Xu Kuohai <xukuohai@xxxxxxxxxxxxxxx> writes:

> On 9/8/2023 10:43 PM, Puranjay Mohan wrote:
>> This will be used by BPF JIT compiler to dump JITed binary to a RX huge
>> page, and thus allow multiple BPF programs sharing the a huge (2MB)
>> page.
>>
>> The bpf_prog_pack allocator that implements the above feature allocates
>> a RX/RW buffer pair.
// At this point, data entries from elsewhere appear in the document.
-- ==== Sys2Proof/Machine/RegWrite.lean ====
section
/-!
DEFINITION. Register writes: access types (00 R11 to R13), requesters and locks (18 R609 to R621 and the register rules of
the chapters), refused values and states, and what the written fields set off.
-/
namespace Sys2Proof.Machine

/-- A write of one register: requester, page, offset, data, and the mask of the bits it covers. -/
structure Wr where
  who : Requester
  b : Nat
  off : Nat
  v : Nat
  m : Nat
deriving DecidableEq, Repr

/-- The bits of a field as written. -/
def Wr.get (w : Wr) (f : Field) : Nat := if f.off = w.off then bits f.lo f.width (w.v &&& w.m) else 0
/-- The write covers a bit of the field. -/
def Wr.hits (w : Wr) (f : Field) : Bool := f.off == w.off && bits f.lo f.width w.m != 0
/-- The write has a 1 in a one-bit field. -/
def Wr.one (w : Wr) (f : Field) : Bool := w.get f == 1
/-- The requester is the control core or the reeve; either core of the steward. -/
def Wr.keeper (w : Wr) : Bool := w.who == .control || w.who == .reeve
def Wr.steward (w : Wr) : Bool := w.who == .control || w.who == .dispatch

/-! ### Stored value of a field (00 R12, R13) -/

/-- One field of a written word. -/
def writeField (w : Wr) (f : Field) (word : Nat) : Nat :=
  let o := bits f.lo f.width word
  let m := bits f.lo f.width w.m
  let v := bits f.lo f.width w.v &&& m
  let keep := o &&& (m ^^^ (2 ^ f.width - 1))
  match f.acc with
  | .rw => setBits f.lo f.width (keep ||| v) word
  | .sp => if w.who = .reeve then setBits f.lo f.width (keep ||| v) word else word
  | .w1c => setBits f.lo f.width (o &&& (v ^^^ (2 ^ f.width - 1))) word
  | .w1s => setBits f.lo f.width (o ||| v) word
  | .ro | .wo => word

/-- The low half of a pair that takes effect with its high half (18 R617). -/
def loHalf (b off : Nat) : Bool :=
  match kindOf b with
  | .croft => off == 0x48 || off == 0x340 || off == 0x348
  | .mill => decide (0x100 ≤ off ∧ off < 0x300 ∧ (off % 64 = 0x14 ∨ off % 64 = 0x1C)) ||
      decide (0x300 ≤ off ∧ off < 0x500 ∧ (off % 64 = 0x08 ∨ off % 64 = 0x10))
  | .function => off == 0x48 || off == 0x50 || off == 0x6C || off == 0x74 || off == 0xA0 ||
      decide (0x100 ≤ off ∧ (off % 32 = 0 ∨ off % 32 = 8))
  | .reeve => off == 0x78
  | _ => false

/-- The written word before the write: a latched low half stands for its register. -/
def wordBefore (w : Wr) (s : State) : Nat :=
  if w.b = bTally ∧ w.off = F.TL_MAP_DATA_PHYS.off then shownWord w.b w.off s
  else if loHalf w.b w.off then
    match mapGet (fun _ => none) s.loLatch (regKey w.b w.off) with
    | some (x : Word) => x.toNat
    | none => (getW w.b w.off s).toNat
  else (getW w.b w.off s).toNat

/-- The written word after the write. -/
def wordAfter (w : Wr) (s : State) : Nat := (fieldsAt w.b w.off).foldl (fun x f => writeField w f x) (wordBefore w s)

/-- The state with the written word in place, and with it the low half that waited for it. -/
def placeWord (w : Wr) (s : State) : State :=
  let s := setW w.b w.off (BitVec.ofNat 32 (wordAfter w s)) s
  if loHalf w.b (w.off - 4) then
    match mapGet (fun _ => none) s.loLatch (regKey w.b (w.off - 4)) with
    | some (x : Word) => { setW w.b (w.off - 4) x s with loLatch := mapDel (regKey w.b (w.off - 4)) s.loLatch }
    | none => s
  else s

/-! ### Who may write (the register rules of the chapters; 18 R611) -/

/-- The page's OWNER can be written. -/
def ownerWritable (b : Nat) : Bool :=
  match kindOf b with
  | .hamlet | .slice | .port | .die | .channel => true
  | _ => false

/-- The requester may write the register's RW, WO, W1C and W1S fields. The header's fields but OWNER name no
requester. -/
def mayWrite (w : Wr) : Bool :=
  if w.off = F.BLK_PART.off then w.who == .control && ownerWritable w.b
  else if w.off < 0x40 then true
  else match kindOf w.b with
    | .croft =>
      if w.off < 0x480 then w.steward
      else w.keeper || (w.who == .dispatch && w.off == 0x480 && w.m / 8 == 0)
    | .hamlet => w.who == .control
    | .function => w.who == .control || (match w.who with | .host f => w.b == bFunction f.val | _ => false)
    | _ => w.keeper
The JITed code is written to the RW buffer and then
>> this function will be used to copy the code from RW to RX buffer.
>>
>> Signed-off-by: Puranjay Mohan <puranjay12@xxxxxxxxx>
>> Acked-by: Song Liu <song@xxxxxxxxxx>
>> ---
>> arch/arm64/include/asm/patching.h | 1 +
>> arch/arm64/kernel/patching.c | 41 +++++++++++++++++++++++++++++++
>> 2 files changed, 42 insertions(+)
>>
>> diff --git a/arch/arm64/include/asm/patching.h b/arch/arm64/include/asm/patching.h
>> index 68908b82b168..f78a0409cbdb 100644
>> --- a/arch/arm64/include/asm/patching.h
>> +++ b/arch/arm64/include/asm/patching.h
>> @@ -8,6 +8,7 @@ int aarch64_insn_read(void *addr, u32 *insnp);
>> int aarch64_insn_write(void *addr, u32 insn);
>>
>> int aarch64_insn_write_literal_u64(void *addr, u64 val);
>> +void *aarch64_insn_copy(void *dst, const void *src, size_t len);
>>
>> int aarch64_insn_patch_text_nosync(void *addr, u32 insn);
>> int aarch64_insn_patch_text(void *addrs[], u32 insns[], int cnt);
>> diff --git a/arch/arm64/kernel/patching.c b/arch/arm64/kernel/patching.c
>> index b4835f6d594b..243d6ae8d2d8 100644
>> --- a/arch/arm64/kernel/patching.c
>> +++ b/arch/arm64/kernel/patching.c
>> @@ -105,6 +105,47 @@ noinstr int aarch64_insn_write_literal_u64(void *addr, u64 val)
>> return ret;
>> }
>>
>> +/**
>> + * aarch64_insn_copy - Copy instructions into (an unused part of) RX memory
>> + * @dst: address to modify
>> + * @src: source of the copy
>> + * @len: length to copy
>> + *
>> + * Useful for JITs to dump new code blocks into unused regions of RX memory.
>> + */
>> +noinstr void *aarch64_insn_copy(void *dst, const void *src, size_t len)
>> +{
>> + unsigned long flags;
>> + size_t patched = 0;
>> + size_t size;
>> + void *waddr;
>> + void *ptr;
>> + int ret;
>> +
>
> check whether the input address and length are aligned to instruction size?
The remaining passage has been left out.